I started dating this year. Recently I took stock of some of the phenomenons of my experience over the past eight months.
There are forgotten names, no names, an incredibly high percentage of J names.
Cheap beers, craft beers, cocktails made with ginger beer.
Top-shelf cocktails, living room whiskeys, new wines and fine dining.
Trifecta drink nights, tea dates, coffees in the park.
Meeting strangers with ADD, anxiety and a whole host of angry.
Accidental foraging (got an incredible nettle harvest on that one!), server hunting, lots of one and done.
Hospital chauffeuring, chance encounters, breakfasts at noon.
Games in crowds, games on tables, game for dinner.
Walks in the park, walks on the river, walks at midnight with the moon.
Rides in the rain, rides to avoid, rides to make it easy.
Flirty texts, confusing texts, mistaken texts, so many texts!
Tabs whisked away, bills shared, a tab with a dicker over a $2 beer.
Dinners for hours, dinner on the river - and just one first date invitation to dinner (apparently eating an essential meal isn't a common form of meeting a stranger).
I've encountered lost condoms, double condoms, fellas anti-condoms of any kind.
Hot tubs, hot dates, hot summer escapes to air conditioning.
Cool bars, cool men, plenty of cool like high school juvenile drama!
Gentlemen, teen-like boys, the curious and monogamous and poly charades galore!
Propositions, portentous suggestions, plenty of petty problems.
Divorce stories, divorce cover-ups, and a lot of divorces in the wings.....
I'm a 41 year old single woman, so it's not so surprising I've met a lot of divorced men of similar age.
More surprisingly, I'm a 41 year old single mom of teen girls and I've come to recognize that divorced men I know fit into a few common categories - only one of which makes them good candidates for dating!
The first divorced men I knew well were friends - at least one whose wedding I attended, one who became a dear friend by virtue of having friend daughters, and one whose emotional depth ran so deep we tangled in an intensely cathartic (but doomed) relationship. So my context for divorce was that I knew people experiencing it. I myself was never married, so my separation wasn't mangled with the legalities of Divorce. I've learned most of what I know about the horrors of divorce from men significantly wounded in the process.
My second phase of knowing divorced men was meeting them on occasion at the behest of mutual friends, as blind dates. By and large, those were men with emotional intelligence and decent remove from vitriol. In a sense, though, this also made them players - people who had no intention of cultivating relationship of any depth. Fine, but frustrating when if you actually like the fellas.
But dating - intentional dating - opened a whole new view on the stage of divorcee a man might be.
Here is where I regularly encountered the Activists and the Boxers, the ones actively awaiting their dates of legal freedom, and the ones who still regularly refer to their former wives, and often as wives vs. ex-wives.
I have failed to understand why men want to make their ex-wives characters in our budding/dating relations.

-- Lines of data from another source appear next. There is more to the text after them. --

/-- TABLE_CHECK (R224, R245, R546). -/
def State.udTableCheck (s : State) (u : Nat) : State :=
  let p := pg .updraft u
  if s.on p F.UPDRAFT.ENABLE then (s.wr p F.UPDRAFT.TABLE_STATUS Status.illegalState.code).answer .illegalState
  else s.busySet (busyKey p 1)
/-- TABLE_CHECK ends (R224). -/
def State.udTableDone (s : State) (u : Nat) : State :=
  let p := pg .updraft u
  if !s.busy.contains (busyKey p 1) then s else
  let s := s.busyClear (busyKey p 1)
  let base := s.rd p F.UPDRAFT.STREAM_BASE * 64
  let st := s.tableCheck (s.udGroup u) base
  let s := (s.wr p F.UPDRAFT.TABLE_STATUS st.code).touch base (64 + s.memLd (base + 4) 4) 8 false
  if st = .ok then
    let s := { s with tables := tblInsert u base (tblErase u s.tables) }
    (s.wr p F.UPDRAFT.SLOTS (s.memLd (base + 2) 1 % 16)).wr p F.UPDRAFT.LAYERS_M1 (s.memLd base 2 - 1)
  else { s with tables := tblErase u s.tables }
/-- TABLE_STATUS is OK for the present STREAM_BASE (R245). -/
def State.tableOk (s : State) (u : Nat) : Bool :=
  s.rd (pg .updraft u) F.UPDRAFT.TABLE_STATUS == 0 && tblFind u s.tables == some (s.rd (pg .updraft u) F.UPDRAFT.STREAM_BASE * 64)
/-- A write of ENABLE (R245). -/
def State.udEnable (s : State) (u v : Nat) : State :=
  let p := pg .updraft u
  let on := s.on p F.UPDRAFT.ENABLE
  if v = 0 then
    if on && (match s.udGroup u with | some g => (s.openOf g).isSome | none => false) then s.answer .illegalState
    else s.wr p F.UPDRAFT.ENABLE 0
  else if on then s
  else match s.udGroup u with
    | none => s.answer .illegalState
    | some g =>
      if !s.tableOk u || (s.uds_ g).any (fun w => s.on (pg .updraft w) F.UPDRAFT.ENABLE
          && s.rd (pg .updraft w) F.UPDRAFT.STREAM_BASE != s.rd p F.UPDRAFT.STREAM_BASE) then s.answer .badArg
      else if (s.curGen g).isNone || (s.ud g).barred then s.answer .illegalState
      else if !s.checkAt 1 u 32 then s.answer .badArg
      else s.wr p F.UPDRAFT.ENABLE 1
/-- Every Updraft instance of the group is enabled and takes work (R55), and there is one (R220). -/
def State.udReady (s : State) (g : Nat) : Bool :=
  !(s.uds_ g).isEmpty && (s.uds_ g).all fun u => s.on (pg .updraft u) F.UPDRAFT.ENABLE
    && s.takesWork (pg .updraft u) && !s.on (pg .updraft u) F.COM.ISOLATED

/-- The magnitudes of E2M1 as E4M3 and E5M2 codes (R229). -/
def e2m1As (m mag : Nat) : Nat :=
  if m = 2 then nth 0 [0x00, 0x30, 0x38, 0x3C, 0x40, 0x44, 0x48, 0x4C] mag else nth 0 [0x00, 0x38, 0x3C, 0x3E, 0x40, 0x42, 0x44, 0x46] mag
/-- A widened element code (R229): list mode, stored 4-bit code. -/
def widenCode (m c : Nat) : Nat :=
  if m = 4 then (if c < 8 then c else c + 0xF0)
  else if c % 8 = 0 then 0 else e2m1As m (c % 8) + c / 8 * 128
/-- One widened line (two columns) of half `h` of a stored load (R151, R229). -/
def widenLine (m : Nat) (load : List Byte) (h k : Nat) : List Byte :=
  let src (col : Nat) : List Byte := (load.drop (h * 8704 + col / 4 * 272)).take 272
  let blk (j : Nat) : Nat × Nat := (2 * k + j / 4, j % 4)
  let pairs := (List.range 8).map fun j =>
    let (col, b) := blk j
    let l := src col
    let i := col % 4 * 4 + b
    let data := (l.drop (16 * i)).take 16
    (data.flatMap fun (x : Byte) => [BitVec.ofNat 8 (widenCode m (x.toNat % 16)), BitVec.ofNat 8 (widenCode m (x.toNat / 16))], (l.drop (256 + i)).headD 0)
  pairs.flatMap (·.1) ++ pairs.map (·.2) ++ List.replicate 8 0
/-- The widened 8-bit load of half `h` of a stored 4-bit load. -/
def widenLoad (m : Nat) (load : List Byte) (h : Nat) : List Byte := (List.range 64).flatMap (widenLine m load h)

/-- The list mode widens the stored form. -/
def widens (e : FillEnt) (m : Nat) : Bool := e.form == 2 && e.fmt != m
/-- The shares of a DEAL entry, counted in the output mode (R223): position, first K block, K blocks, first column, columns. -/
def State.dealShares (s : State) (e : FillEnt) (m : Nat) : List (Nat × Nat × Nat × Nat × Nat) :=
  s.wShares 16 e.target 0 (if widens e m then 2 * e.kb else e.kb) 0 e.nb
/-- The leaves and ranges that a fill entry writes in mode `m` (R222, R223). -/
def State.fillRanges (s : State) (e : FillEnt) (m : Nat) : List (Nat × Nat × Nat) :=
  if e.form = 0 then [(s.lead e.target, e.dst, e.len)]
  else if e.form = 1 then (s.leaves e.target).map fun k => (k, e.dst, e.len)
  else (s.dealShares e m).flatMap fun (pos, _, kc, _, nc) =>
    [(pos, e.dst, kc * nc * (modeLoad m).1), (pos, e.sdst, kc * nc * (modeLoad m).2 * 4)].filter fun x => x.2.2 != 0
/-- The writes of a fill entry from its source bytes: leaf, offset, bytes. -/
def State.fillWrites (s : State) (e : FillEnt) (m : Nat) (bs : List Byte) : List (Nat × Nat × List Byte) :=
  if e.form = 0 then [(s.lead e.target, e.dst, bs)]
  else if e.form = 1 then (s.leaves e.target).map fun k => (k, e.dst, bs)
  else
    let (lb, sc) := modeLoad e.fmt
    let scOff := e.kb * e.nb * lb
    let w := widens e m
    let srcLoad (n k : Nat) : List Byte := (bs.drop ((n * e.kb + k) * lb)).take lb
    let outLoad (n k : Nat) : List Byte := if w then widenLoad m (srcLoad n (k / 2)) (k % 2) else srcLoad n k
    let outSc (n k : Nat) : List Byte :=
      if w then (bs.drop (scOff + ((n * e.kb + k / 2) * 2 + k % 2) * 4)).take 4 else (bs.drop (scOff + (n * e.kb + k) * sc * 4)).take (sc * 4)
    (s.dealShares e m).flatMap fun (pos, k0, kc, n0, nc) =>
      let idx := (List.range nc).flatMap fun n => (List.range kc).map fun k => (n0 + n, k0 + k)
      [(pos, e.dst, idx.flatMap fun (n, k) => outLoad n k), (pos, e.sdst, idx.flatMap fun (n, k) => outSc n k)].filter fun x => !x.2.2.isEmpty

/-- An instance of a group has work (R247): fills of armed uses, or, on the lead, a load or a swap copy. -/
def State.udBusy (s : State) (g u : Nat) : Bool :=
  let us := s.uds_ g
  let r := us.idxOf u
  let p := pg .updraft u
  let fills := (s.ud g).uses.any fun w => w.armed && w.failed.isNone && w.todo.any fun e => e % us.length == r
  let ls := s.rd p F.UPDRAFT.LOAD_STATE
  fills || (r == 0 && (ls == 1 || ls == 2 || s.rd p F.UPDRAFT.SWAP_STATE == 4))
/-- The UPDRAFT instances of a group show RUNNING while they fill, load or copy (R247). -/
def State.udRun (s : State) (g : Nat) : State :=
  forEach (s.uds_ g) (fun u s => s.runIff (pg .updraft u) (s.udBusy g u)) s

/-- The transfers of a use that are still to land are abandoned. -/
def State.useAbort (s : State) (g : Nat) (w : Use) : State :=
  let base := s.tblBase g
  let m := s.listMode base w.layer w.mode
  if !w.armed then s else
  forEach w.todo (fun e s => forEach (s.fillRanges (s.fillEnt base w.layer m e) m) (fun (pos, off, len) s => s.granAbort pos off len) s) s
/-- Updraft abandons every armed use and every fill in flight (R228). -/
def State.udAbandon (s : State) (g : Nat) : State :=
  let s := forEach (s.ud g).uses (fun w s => s.useAbort g w) s
  (s.setUd g { s.ud g with uses := [] }).udRun g

/-- A section's unit-0 stream exists (R254): descriptors of the section for a unit. -/
def State.progBase (s : State) (g : Nat) : Nat := s.rd (pg .stepseq g) F.STEPSEQ.PROGRAM_BASE * 64
/-- Offset and count of a section's descriptors for a unit (R254). -/
def State.section_ (s : State) (g sec u : Nat) : Nat × Nat :=
  let b := s.progBase g
  let a := b + s.memLd (b + 48) 4 + 8 * (sec * (s.rd (pg .stepseq g) F.STEPSEQ.UNITS_M1 + 1) + u)
  (s.memLd a 4, s.memLd (a + 4) 4)
/-- The mode that a layer takes for a staged recipe value (R187, R254), and whether the staged mode had no stream. -/
def State.resolveMode (s : State) (g layer raw : Nat) : Nat × Bool :=
  if raw = 0xF then (s.lrDefault (s.tblBase g) layer, false)
  else if (s.section_ g (1 + 6 * layer + raw) 0).2 = 0 then (s.lrDefault (s.tblBase g) layer, true)
  else (raw, false)
/-- The mode latched for a layer of the open step. -/
def State.latchedMode (s : State) (g layer : Nat) : Nat := tblGet (fun _ => 0xF) (s.hl g).latched layer
/-- The layer is skipped by a grant (R258). -/
def Grant.skips (x : Grant) (layer : Nat) : Bool := x.skip / 2 ^ layer % 2 == 1
/-- The held grants of a group. -/
def State.heldOf (s : State) (g : Nat) : List Grant := match tblFind g s.steps with | some x => x.held | none => []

While it is helpful to have context about a man's divorce history, constantly renewing it with me with it is highly unattractive.
Thankfully, there are a few divorced, acclimated men out there who don their dating personas with decency. I find these are the men who extend invitations to dinner, stall on their text messaging, avoid neediness and all-around successfully balance all the facets of their lives.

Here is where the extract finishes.